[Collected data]
━━━━━━━━

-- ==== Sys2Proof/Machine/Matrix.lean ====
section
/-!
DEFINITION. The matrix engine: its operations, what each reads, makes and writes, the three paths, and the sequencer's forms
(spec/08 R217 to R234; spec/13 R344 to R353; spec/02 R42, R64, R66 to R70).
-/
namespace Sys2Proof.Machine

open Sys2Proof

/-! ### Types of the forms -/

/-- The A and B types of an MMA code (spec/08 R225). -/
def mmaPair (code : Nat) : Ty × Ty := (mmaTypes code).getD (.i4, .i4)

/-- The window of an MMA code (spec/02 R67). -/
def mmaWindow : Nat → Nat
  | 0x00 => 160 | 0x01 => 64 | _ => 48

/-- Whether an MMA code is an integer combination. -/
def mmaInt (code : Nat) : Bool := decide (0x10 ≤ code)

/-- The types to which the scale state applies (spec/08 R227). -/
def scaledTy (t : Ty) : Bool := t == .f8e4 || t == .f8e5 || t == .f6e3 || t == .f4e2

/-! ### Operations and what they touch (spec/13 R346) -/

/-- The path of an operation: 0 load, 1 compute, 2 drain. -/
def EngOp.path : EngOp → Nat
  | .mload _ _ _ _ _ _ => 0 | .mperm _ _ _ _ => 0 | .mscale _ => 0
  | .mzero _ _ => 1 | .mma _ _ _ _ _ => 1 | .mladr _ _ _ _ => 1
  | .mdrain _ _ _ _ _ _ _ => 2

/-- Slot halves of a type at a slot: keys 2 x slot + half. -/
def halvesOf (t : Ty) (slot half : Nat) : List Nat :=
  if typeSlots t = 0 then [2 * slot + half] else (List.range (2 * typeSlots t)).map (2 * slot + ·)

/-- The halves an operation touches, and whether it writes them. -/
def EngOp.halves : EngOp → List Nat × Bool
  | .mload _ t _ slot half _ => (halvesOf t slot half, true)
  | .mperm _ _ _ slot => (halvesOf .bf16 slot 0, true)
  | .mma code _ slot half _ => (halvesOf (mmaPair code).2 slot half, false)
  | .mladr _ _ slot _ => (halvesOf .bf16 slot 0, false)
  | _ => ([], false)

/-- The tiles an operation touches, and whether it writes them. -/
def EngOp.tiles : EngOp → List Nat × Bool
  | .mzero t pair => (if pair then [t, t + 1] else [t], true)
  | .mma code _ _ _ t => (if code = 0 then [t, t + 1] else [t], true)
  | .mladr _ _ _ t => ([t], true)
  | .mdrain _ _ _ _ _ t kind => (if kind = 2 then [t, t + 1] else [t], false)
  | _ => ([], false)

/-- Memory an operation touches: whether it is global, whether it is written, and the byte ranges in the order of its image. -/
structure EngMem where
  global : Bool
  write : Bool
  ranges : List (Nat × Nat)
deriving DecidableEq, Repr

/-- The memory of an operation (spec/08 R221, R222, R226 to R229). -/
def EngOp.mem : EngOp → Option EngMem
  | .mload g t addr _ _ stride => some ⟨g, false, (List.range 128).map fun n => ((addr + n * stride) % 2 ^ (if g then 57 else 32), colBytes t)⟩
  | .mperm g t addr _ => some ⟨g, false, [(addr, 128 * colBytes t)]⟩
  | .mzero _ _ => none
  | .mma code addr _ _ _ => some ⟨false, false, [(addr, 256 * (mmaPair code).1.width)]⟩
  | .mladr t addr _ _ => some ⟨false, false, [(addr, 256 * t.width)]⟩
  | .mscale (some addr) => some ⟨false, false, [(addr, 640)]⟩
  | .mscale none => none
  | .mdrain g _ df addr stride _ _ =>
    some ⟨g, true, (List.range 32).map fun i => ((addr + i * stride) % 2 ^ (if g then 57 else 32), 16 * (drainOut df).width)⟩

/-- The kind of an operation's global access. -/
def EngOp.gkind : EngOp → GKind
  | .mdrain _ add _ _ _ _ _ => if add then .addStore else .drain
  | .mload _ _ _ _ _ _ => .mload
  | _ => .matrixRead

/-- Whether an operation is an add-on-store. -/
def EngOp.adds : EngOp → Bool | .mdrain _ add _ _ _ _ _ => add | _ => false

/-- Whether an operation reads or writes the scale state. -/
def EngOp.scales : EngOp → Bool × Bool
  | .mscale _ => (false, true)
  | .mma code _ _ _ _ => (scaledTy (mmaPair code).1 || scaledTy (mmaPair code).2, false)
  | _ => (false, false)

━━━━━━━━

--- THE PROBLEM ---
Look over the records above and copy each line that includes the string "mmaPair".

--- ANSWER BOX ---
def mmaPair (code : Nat) : Ty × Ty := (mmaTypes code).getD (.i4, .i4)
  | .mma code _ slot half _ => (halvesOf (mmaPair code).2 slot half, false)
  | .mma code addr _ _ _ => some ⟨false, false, [(addr, 256 * (mmaPair code).1.width)]⟩
  | .mma code _ _ _ _ => (scaledTy (mmaPair code).1 || scaledTy (mmaPair code).2, false)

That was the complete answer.